START Data for this exercise

/-- 20_memory R54, 70_reset R158, R160: from any state with a well-formed registry whose pending commands are all accepted, as many steps
as commands are pending end without a refusal, with every command taken and exactly one response each, in the order of the
commands; and each response is the one its command gets when it is the only one ever issued. -/
def Obligations.RunAnswersEveryCommandInOrder : Prop :=
  ∀ s : State, s.rom.wf = true → s.allAccepted = true → ∃ rs : List Response,
    Host.Core.run Sys2Proof.core s.commands.length s =
      .next { s with commands := [], responses := s.responses ++ rs } ∧
    List.Forall₂ (fun p r => step (s.alone p) = .next { s.alone p with commands := [], responses := [r] }) s.commands rs

/-- 60_exceptions R138, R139 (decision D31): an error does not stick: the command after any command, failed or not, gets the response it
would have got otherwise. -/
def Obligations.ErrorsDoNotStick : Prop :=
  ∀ (i j : Instr) (s t : State), exec i s = .next t → ∃ r : Response,
    exec j s = .next { s with responses := s.responses ++ [r] } ∧
    exec j t = .next { t with responses := t.responses ++ [r] }

/-! ### The host's byte layouts -/

/-- 20_memory R46: pixel words are assembled little-endian, two or four bytes each. -/
def Obligations.PixelsAreReadLittleEndian : Prop :=
  (∀ b0 b1 : Byte, (word16OfBytes b0 b1).toNat = b0.toNat + 2 ^ 8 * b1.toNat) ∧
  (∀ b0 b1 b2 b3 : Byte, (word32OfBytes b0 b1 b2 b3).toNat =
    b0.toNat + 2 ^ 8 * b1.toNat + 2 ^ 16 * b2.toNat + 2 ^ 24 * b3.toNat) ∧
  (∀ (b0 b1 : Byte) (rest : List Byte) (ws : List Word), pixelsOfBytes .w16 rest = some ws →
    pixelsOfBytes .w16 (b0 :: b1 :: rest) = some (word16OfBytes b0 b1 :: ws)) ∧
  (∀ (b0 b1 b2 b3 : Byte) (rest : List Byte) (ws : List Word), pixelsOfBytes .w32 rest = some ws →
    pixelsOfBytes .w32 (b0 :: b1 :: b2 :: b3 :: rest) = some (word32OfBytes b0 b1 b2 b3 :: ws)) ∧
  (pixelsOfBytes .w16 [] = some [] ∧ pixelsOfBytes .w32 [] = some [])

/-- 20_memory R49, R50: a texture file is its header words little-endian and then its pixels, 16-bit ones little-endian, 32-bit ones
big-endian; so a 32-bit pixel read and written unchanged has its four bytes reversed, a 16-bit one has not. -/
def Obligations.TexturePixelByteOrder : Prop :=
  (∀ b0 b1 : Byte, pixelBytes .w16 (word16OfBytes b0 b1) = [b0, b1]) ∧
  (∀ b0 b1 b2 b3 : Byte, pixelBytes .w32 (word32OfBytes b0 b1 b2 b3) = [b3, b2, b1, b0]) ∧
  (∀ (t : FormatDescriptor) (width height : Word) (pixels : List Word), ∃ tags : List Byte,
    textureBytes t width height pixels =
      le32Bytes width ++ le32Bytes height ++ tags ++ pixels.flatMap (pixelBytes t.wordWidth))

/-- 20_memory R47: the four header fields are read at 0x0A, 0x0E, 0x12 and 0x16, little-endian. -/
def Obligations.BitmapHeaderLayout : Prop :=
  ∀ (before after : List Byte) (start size width height : Word), before.length = 10 →
    readBitmapHeader (before ++ le32Bytes start ++ le32Bytes size ++ le32Bytes width ++ le32Bytes height ++ after) =
      some ⟨start, size, width, height⟩
end

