-- ==== Sys2Proof/Tests/Slice0.lean ====
section
/-! SUPPORT. Tests whose expected values are the spec's own (95_test_vectors, named by their ids there), the well-formedness smoke
tests, and for every statement with hypotheses a witness that they can be met together. -/

namespace Sys2Proof.Tests

open Sys2Proof.Machine

/-! ### Decoding: words written out from the encoding tables of 30_encoding R63 to R66 -/

/-- SUPPORTS: op 0000_0001, fa 0000_0101, fb and aux zero (T-RG). -/
theorem test_decode_supports :
    decode ⟨0b00000001_00000101_00000000_00000000, []⟩ = .command (.supports 0x05) := by decide

/-- SUPPORTS_ALL: op 0000_0010, the rest zero, two name words (T-RG). -/
theorem test_decode_supportsAll :
    decode ⟨0b00000010_00000000_00000000_00000000, [0x00000001, 0x000000FF]⟩ = .command (.supportsAll [0x01, 0xFF]) := by
  decide

/-- LIST_SUPPORTED: op 0000_0011, the rest zero (T-RG). -/
theorem test_decode_listSupported :
    decode ⟨0b00000011_00000000_00000000_00000000, []⟩ = .command .listSupported := by decide

/-- RESOLVE: op 0000_0100, fa 0010_1010 (R104). -/
theorem test_decode_resolve :
    decode ⟨0b00000100_00101010_00000000_00000000, []⟩ = .command (.resolve 0x2A) := by decide

/-- DECOMPOSE: op 0000_0101, fa 0000_0010, aux[1:0] = 11 (T-DC). -/
theorem test_decode_decompose :
    decode ⟨0b00000101_00000010_00000000_00000011, [0x00008000]⟩ = .command (.decompose 0x02 .a 0x00008000) := by decide

/-- RECOMPOSE: op 0000_0110, fa 0000_0100, aux[1:0] = 10 (T-RC). -/
theorem test_decode_recompose :
    decode ⟨0b00000110_00000100_00000000_00000010, [0x00000044]⟩ = .command (.recompose 0x04 .b 0x44) := by decide

/-- DECODE: op 0000_0111, fa 0000_0000; a pixel word keeps all its bits (T-DE). -/
theorem test_decode_decode :
    decode ⟨0b00000111_00000000_00000000_00000000, [0xFFFF1234]⟩ = .command (.decode 0xFFFF1234 0x00) := by decide

/-- ENCODE: op 0000_1000, fa 0000_0101, a count other than four decodes (S7.5a). -/
theorem test_decode_encode :
    decode ⟨0b00001000_00000101_00000000_00000000, [1, 2, 3]⟩ = .command (.encode [1, 2, 3] 0x05) := by decide

/-- CONVERT: op 0000_1001, fa 0000_0001, fb 0000_0101 (S2). -/
theorem test_decode_convert :
    decode ⟨0b00001001_00000001_00000101_00000000, [0x00000000]⟩ = .command (.convert [0x00000000] 0x01 0x05) := by decide

/-- T-RS: the fourteen refused packets of 95_test_vectors, each by its ground. -/
theorem test_reserved_packets :
    decode ⟨0x00000000, []⟩ = .reserved .opcode ∧ decode ⟨0x0A000000, []⟩ = .reserved .opcode ∧
    decode ⟨0xFF050000, []⟩ = .reserved .opcode ∧ decode ⟨0x01050100, []⟩ = .reserved .mustBeZero ∧
    decode ⟨0x03010000, []⟩ = .reserved .mustBeZero ∧ decode ⟨0x07000001, [0x00001234]⟩ = .reserved .mustBeZero ∧
    decode ⟨0x05000004, [0x00001234]⟩ = .reserved .mustBeZero ∧ decode ⟨0x09000501, [0x00001234]⟩ = .reserved .mustBeZero ∧
    decode ⟨0x01050000, [0x00000000]⟩ = .reserved .payloadLength ∧ decode ⟨0x07000000, []⟩ = .reserved .payloadLength ∧
    decode ⟨0x07000000, [1, 2]⟩ = .reserved .payloadLength ∧
    decode ⟨0x08050000, [0x00000100, 0, 0, 0]⟩ = .reserved .componentBits ∧
    decode ⟨0x06000000, [0x00000100]⟩ = .reserved .componentBits ∧
    decode ⟨0x02000000, [0x00000105]⟩ = .reserved .nameBits := by decide

/-! ### One step from reset: packet in, response out -/

/-- The block fresh from reset answers `p` with exactly `r`, and nothing else has changed. -/
def answers (p : Packet) (r : Response) : Bool :=
  match step (State.reset.issue p) with
  | .next t => t == { State.reset with responses := [r] }
  | .fault _ => false
  | .refused _ => false

/-- T-RG: 0x05 is registered, 0x06 is not. -/
theorem test_supports : answers ⟨0x01050000, []⟩ ⟨0, [1]⟩ = true ∧ answers ⟨0x01060000, []⟩ ⟨0, [0]⟩ = true := by decide

/-- T-RG and S6. -/
theorem test_supportsAll : answers ⟨0x02000000, [0, 0xFF, 1]⟩ ⟨0, [0]⟩ = true ∧ answers ⟨0x02000000, []⟩ ⟨0, [1]⟩ = true := by
  decide

/-- T-RG. -/
theorem test_listSupported : answers ⟨0x03000000, []⟩ ⟨0, [0, 1, 2, 3, 4, 5]⟩ = true := by decide

/-- P5, command 1. -/
theorem test_resolve :
    answers ⟨0x04020000, []⟩ ⟨0, [16, 10, 0x1F, 8, 5, 0x1F, 8, 0, 0x1F, 8, 15, 1, 255]⟩ = true := by decide

/-- T-RG: an unregistered identifier. -/
theorem test_resolve_unknown : answers ⟨0x04060000, []⟩ ⟨1, [0, 1, 2, 3, 4, 5]⟩ = true := by decide

/-- T-DC: rgba4444.G of 0xABCD, and bgra8888.R of 0x11223344. -/
theorem test_decompose : answers ⟨0x05000001, [0x0000ABCD]⟩ ⟨0, [0xB0]⟩ = true ∧
    answers ⟨0x05040000, [0x11223344]⟩ ⟨0, [0x33]⟩ = true := by decide

/-- T-DC: bits 31:16 of a 16-bit format's word are ignored. -/
theorem test_decompose_high_bits : answers ⟨0x05000000, [0xFFFF1234]⟩ ⟨0, [0x10]⟩ = true := by decide

/-- T-RC: 254 does not set a 1-bit alpha, 255 does. -/
theorem test_recompose : answers ⟨0x06010003, [0xFE]⟩ ⟨0, [0]⟩ = true ∧ answers ⟨0x06010003, [0xFF]⟩ ⟨0, [1]⟩ = true := by decide

/-- T-RC: the top field of a word. -/
theorem test_recompose_top : answers ⟨0x06050003, [0xFF]⟩ ⟨0, [0xFF000000]⟩ = true := by decide

/-- T-DE: 0x8421 under rgba5551, and 0x11223344 under argb8888. -/
theorem test_decode : answers ⟨0x07010000, [0x00008421]⟩ ⟨0, [128, 128, 128, 255]⟩ = true ∧
    answers ⟨0x07050000, [0x11223344]⟩ ⟨0, [34, 51, 68, 17]⟩ = true := by decide

/-- S3 and T-EN: argb5551 of (247, 248, 249, 127). -/
theorem test_encode : answers ⟨0x08050000, [0xFF, 0, 0, 0xFF]⟩ ⟨0, [0xFFFF0000]⟩ = true ∧
    answers ⟨0x08020000, [0xF7, 0xF8, 0xF9, 0x7F]⟩ ⟨0, [0x7BFF]⟩ = true := by decide

/-- S7.0a, and T-EN: unregistered and three components, where UnknownFormat wins. -/
theorem test_encode_errors : answers ⟨0x08000000, [1, 2, 3]⟩ ⟨3, []⟩ = true ∧
    answers ⟨0x08060000, [1, 2, 3]⟩ ⟨1, [0, 1, 2, 3, 4, 5]⟩ = true := by decide

/-- T-CV: three pixels, and 4-bit to 5-bit with a lost alpha. -/
theorem test_convert :
    answers ⟨0x09000500, [0xF00F, 0x0F0F, 0x1234]⟩ ⟨0, [0xF0F00000, 0xF000F000, 0x40102030]⟩ = true ∧
    answers ⟨0x09000100, [0xABCD]⟩ ⟨0, [0xA5B0]⟩ = true := by decide

/-- T-CV: empty and unregistered, and both unregistered. -/
theorem test_convert_errors : answers ⟨0x092A0300, []⟩ ⟨2, []⟩ = true ∧ answers ⟨0x09070800, [1, 2]⟩ ⟨2, []⟩ = true := by decide

/-- U11, R78: a bound of one word refuses a payload of two. -/
theorem test_payload_too_long :
    accept (some 1) ⟨0x09000500, [1, 2]⟩ = .reserved .payloadTooLong ∧
    accept (some 2) ⟨0x09000500, [1, 2]⟩ = .command (.convert [1, 2] 0x00 0x05) := by decide

/-! ### The host's byte layouts: the examples of 20_memory R46 and R50 -/

theorem test_read_bytes : pixelsOfBytes .w16 [0x21, 0x84] = some [0x8421] ∧
    pixelsOfBytes .w32 [0x44, 0x33, 0x22, 0x11] = some [0x11223344] ∧ pixelsOfBytes .w16 [0x21] = none := by decide

theorem test_write_bytes : pixelBytes .w16 0xC210 = [0x10, 0xC2] ∧ pixelBytes .w32 0x44112233 = [0x44, 0x11, 0x22, 0x33] := by
  decide

/-! ### Well-formedness smoke tests: one ill-formed term for each check of 70_reset R150, of the canonical form and of MAX_LEN -/

/-- Check (1): 0x5 is not a run of low-order ones, 0 is not positive. -/
theorem test_wf_mask : BitFieldSpec.wf .w16 ⟨0, 0x5, 51⟩ = false ∧ BitFieldSpec.contiguousMask ⟨0, 0, 16⟩ = false := by decide

/-- Check (2): a 4-bit field at bit 13 leaves a 16-bit word. -/
theorem test_wf_in_word : BitFieldSpec.wf .w16 ⟨13, 0xF, 16⟩ = false ∧ BitFieldSpec.wf .w32 ⟨13, 0xF, 16⟩ = true := by decide

/-- Check (4): a scale of 0, one too large for the mask, one too small for it. -/
theorem test_wf_scale : BitFieldSpec.wf .w16 ⟨0, 0xF, 0⟩ = false ∧ BitFieldSpec.wf .w16 ⟨0, 0xF, 18⟩ = false ∧
    BitFieldSpec.wf .w16 ⟨0, 0xF, 15⟩ = false ∧ BitFieldSpec.wf .w16 ⟨0, 0xF, 17⟩ = true := by decide

/-- Check (5): two channels over the same bits. -/
theorem test_wf_disjoint :
    FormatDescriptor.wf ⟨0x00, ⟨⟨12, 0xF, 16⟩, ⟨12, 0xF, 16⟩, ⟨4, 0xF, 16⟩, ⟨0, 0xF, 16⟩⟩, .w16⟩ = false := by decide

/-- The canonical form: a registry out of order, and one that lists a name twice. -/
theorem test_wf_ascending : Registry.wf ⟨[Rom.rgba5551, Rom.rgba4444]⟩ = false ∧
    Registry.wf ⟨[Rom.rgba4444, Rom.rgba4444]⟩ = false ∧ Registry.wf Rom.default = true := by decide

/-- MAX_LEN. -/
theorem test_wf_max_len : Instr.wf (some 1) (.convert [0, 0] 0 0) = false ∧ Instr.wf (some 2) (.convert [0, 0] 0 0) = true := by
  decide

/-! ### Opcode-table rows as the host lays them out -/

theorem test_table_rows :
    decodeTableWord 32 0x01050000 = some (.supports 0x05) ∧ decodeTableWord 32 0x02000000 = some (.supportsAll [0x00]) ∧
    decodeTableWord 32 0x03000000 = some .listSupported ∧ decodeTableWord 32 0x04050000 = some (.resolve 0x05) ∧
    decodeTableWord 32 0x05050003 = some (.decompose 0x05 .a 0) ∧ decodeTableWord 32 0x06050000 = some (.recompose 0x05 .r 0) ∧
    decodeTableWord 32 0x07050000 = some (.decode 0 0x05) ∧ decodeTableWord 32 0x08050000 = some (.encode [0, 0, 0, 0] 0x05) ∧
    decodeTableWord 32 0x09050300 = some (.convert [0] 0x05 0x03) ∧ decodeTableWord 32 0x0A000000 = none ∧
    decodeTableWord 64 0x0000ABCD07000000 = some (.decode 0xABCD 0x00) := by decide

/-! ### Witnesses: the hypotheses of each statement, met together -/

/-- The 4-bit red of rgba4444. -/
def spec4 : BitFieldSpec := ⟨12, 0xF, 16⟩

/-- A state with a bound, two pending commands and an earlier response. -/
def busy : State := ⟨Rom.default, some 1, [⟨0x05000001, [0xABCD]⟩, ⟨0x03000000, []⟩], [⟨0x00000003, []⟩]⟩

/-- A state with a bound of one word whose oldest pending packet has a payload of two. -/
def tooLong : State := ⟨Rom.default, some 1, [⟨0x09000500, [1, 2]⟩], []⟩

/-- A state whose registry holds a mask with a gap. -/
def illFormed : State := ⟨⟨[⟨0x00, ⟨⟨0, 5, 51⟩, spec4, spec4, spec4⟩, .w16⟩]⟩, none, [], []⟩

theorem witness_ResetHoldsTheDecidedTable : 5 < (0x06 : FmtId).toNat ∧ 5 < (0xFF : FmtId).toNat := by decide

theorem witness_DefaultTableProperties : Rom.rgba5551 ∈ State.reset.rom.entries := by decide

theorem witness_SpecsAreLowOrderRunsInsideTheWord :
    Rom.default.wf = true ∧ Rom.argb8888 ∈ Rom.default.entries ∧ laneOf Rom.argb8888.channels .a = ⟨24, 0xFF, 1⟩ := by decide

theorem witness_MaskIsTheLargestRawField : spec4.wf .w16 = true ∧ (⟨0, 0x1, 255⟩ : BitFieldSpec).wf .w16 = true := by decide

theorem witness_DecomposeReadsItsFieldOnly : spec4.wf .w16 = true ∧
    ∀ i, spec4.shift ≤ i → i < spec4.shift + bitwidth spec4.mask → (0x1234 : Nat).testBit i = (0xF1FFF : Nat).testBit i := by
  refine ⟨by decide, fun i h1 h2 => ?_⟩
  have h1 : 12 ≤ i := h1
  have h2 : i < 16 := h2
  interval_cases i <;> decide

theorem witness_RecomposeYieldsOnlyItsField : spec4.wf .w16 = true ∧ 0 ≤ 255 ∧ 255 ≤ 255 := by decide

theorem witness_RecomposeTruncates : (⟨24, 0xFF, 1⟩ : BitFieldSpec).scale = 1 := rfl

theorem witness_ChannelCompositions : spec4.wf .w16 = true ∧ 255 ≤ 255 := by decide

theorem witness_DecomposeCommandCompletes :
    busy.rom.wf = true ∧ romAt busy.rom 0x00 = some Rom.rgba4444 ∧ laneOf Rom.rgba4444.channels .r = spec4 := by decide

theorem witness_RecomposeCommandCompletes :
    busy.rom.wf = true ∧ romAt busy.rom 0x05 = some Rom.argb8888 ∧ laneOf Rom.argb8888.channels .a = ⟨24, 0xFF, 1⟩ := by decide

theorem witness_SupportsAllCommandCompletes :
    (∀ x, x ∈ ([0x01, 0x05] : List FmtId) ↔ x ∈ ([0x05, 0x01, 0x01] : List FmtId)) ∧ busy.rom = State.reset.rom :=
  ⟨fun x => by simp [or_comm], rfl⟩

theorem witness_ListSupportedCommandCompletes : Rom.default.wf = true ∧ busy.rom = State.reset.rom := by decide

theorem witness_ResolveCommandCompletes :
    romAt busy.rom 0x05 = some ⟨0x05, ⟨⟨16, 0xFF, 1⟩, ⟨8, 0xFF, 1⟩, ⟨0, 0xFF, 1⟩, ⟨24, 0xFF, 1⟩⟩, .w32⟩ := by decide

theorem witness_DecodeCommandCompletes : busy.rom.wf = true ∧ romAt busy.rom 0x00 = some Rom.rgba4444 ∧
    romAt busy.rom 0x06 = none ∧ busy.rom = State.reset.rom := by decide

theorem witness_DecodeRangeAndIgnoredBits :
    romAt busy.rom 0x02 = some Rom.argb5551 ∧ Rom.argb5551.wordWidth = .w16 := by decide

theorem witness_EncodeCommandCompletes : romAt busy.rom 0x05 = some Rom.argb8888 ∧ romAt busy.rom 0xFF = none ∧
    ([] : List Component).length ≠ 4 ∧ ([1, 2, 3, 4, 5] : List Component).length ≠ 4 ∧ 15 < spec4.scale ∧
    busy.rom = State.reset.rom ∧ Rom.rgba4444 ∈ busy.rom.entries := by decide

theorem witness_EncodeRejectsEveryOtherCount :
    supports busy.rom 0x05 = true ∧ ([1, 2, 3] : List Component).length ≠ 4 ∧ ([1, 2, 3, 4, 5] : List Component).length ≠ 4 := by
  decide

theorem witness_EncodedFieldsHoldTheQuotients : Rom.argb5551.wf = true ∧ 0 ≤ 255 ∧ 254 ≤ 255 ∧ 255 ≤ 255 := by decide

theorem witness_PixelRoundTrip : Rom.rgba4444.wf = true ∧
    0xFFFF &&& (0xF <<< 12 ||| 0xF <<< 8 ||| 0xF <<< 4 ||| 0xF <<< 0) = 0xFFFF ∧
    Rom.rgba4444 ∈ State.reset.rom.entries ∧ 0xFFFF < 2 ^ Rom.rgba4444.wordWidth.bits := by decide

theorem witness_ComponentRoundTripRoundsDown : Rom.rgba5551.wf = true ∧ 255 ≤ 255 ∧ 0 ≤ 255 := by decide

theorem witness_ConvertCommandCompletes : busy.rom.wf = true ∧ romAt busy.rom 0x01 = some Rom.rgba5551 ∧
    romAt busy.rom 0x05 = some Rom.argb8888 ∧ (romAt busy.rom 0x06 = none ∨ romAt busy.rom 0x05 = none) ∧
    (romAt busy.rom 0x05 = none ∨ romAt busy.rom 0x06 = none) ∧ busy.rom = State.reset.rom := by decide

END Data for this exercise

# What you will do
What you give back should be only the lines of the records above, starting at the line with "match step (State.reset.issue p) with" and ending at the line with "answers ⟨0x08020000, [0xF7, 0xF8, 0xF9, 0x7F]⟩", restated word for word.

# Task output
  match step (State.reset.issue p) with
  | .next t => t == { State.reset with responses := [r] }
  | .fault _ => false
  | .refused _ => false

/-- T-RG: 0x05 is registered, 0x06 is not. -/
theorem test_supports : answers ⟨0x01050000, []⟩ ⟨0, [1]⟩ = true ∧ answers ⟨0x01060000, []⟩ ⟨0, [0]⟩ = true := by decide

/-- T-RG and S6. -/
theorem test_supportsAll : answers ⟨0x02000000, [0, 0xFF, 1]⟩ ⟨0, [0]⟩ = true ∧ answers ⟨0x02000000, []⟩ ⟨0, [1]⟩ = true := by
  decide

/-- T-RG. -/
theorem test_listSupported : answers ⟨0x03000000, []⟩ ⟨0, [0, 1, 2, 3, 4, 5]⟩ = true := by decide

/-- P5, command 1. -/
theorem test_resolve :
    answers ⟨0x04020000, []⟩ ⟨0, [16, 10, 0x1F, 8, 5, 0x1F, 8, 0, 0x1F, 8, 15, 1, 255]⟩ = true := by decide

/-- T-RG: an unregistered identifier. -/
theorem test_resolve_unknown : answers ⟨0x04060000, []⟩ ⟨1, [0, 1, 2, 3, 4, 5]⟩ = true := by decide

/-- T-DC: rgba4444.G of 0xABCD, and bgra8888.R of 0x11223344. -/
theorem test_decompose : answers ⟨0x05000001, [0x0000ABCD]⟩ ⟨0, [0xB0]⟩ = true ∧
    answers ⟨0x05040000, [0x11223344]⟩ ⟨0, [0x33]⟩ = true := by decide

/-- T-DC: bits 31:16 of a 16-bit format's word are ignored. -/
theorem test_decompose_high_bits : answers ⟨0x05000000, [0xFFFF1234]⟩ ⟨0, [0x10]⟩ = true := by decide

/-- T-RC: 254 does not set a 1-bit alpha, 255 does. -/
theorem test_recompose : answers ⟨0x06010003, [0xFE]⟩ ⟨0, [0]⟩ = true ∧ answers ⟨0x06010003, [0xFF]⟩ ⟨0, [1]⟩ = true := by decide

/-- T-RC: the top field of a word. -/
theorem test_recompose_top : answers ⟨0x06050003, [0xFF]⟩ ⟨0, [0xFF000000]⟩ = true := by decide

/-- T-DE: 0x8421 under rgba5551, and 0x11223344 under argb8888. -/
theorem test_decode : answers ⟨0x07010000, [0x00008421]⟩ ⟨0, [128, 128, 128, 255]⟩ = true ∧
    answers ⟨0x07050000, [0x11223344]⟩ ⟨0, [34, 51, 68, 17]⟩ = true := by decide

/-- S3 and T-EN: argb5551 of (247, 248, 249, 127). -/
theorem test_encode : answers ⟨0x08050000, [0xFF, 0, 0, 0xFF]⟩ ⟨0, [0xFFFF0000]⟩ = true ∧
    answers ⟨0x08020000, [0xF7, 0xF8, 0xF9, 0x7F]⟩ ⟨0, [0x7BFF]⟩ = true := by decide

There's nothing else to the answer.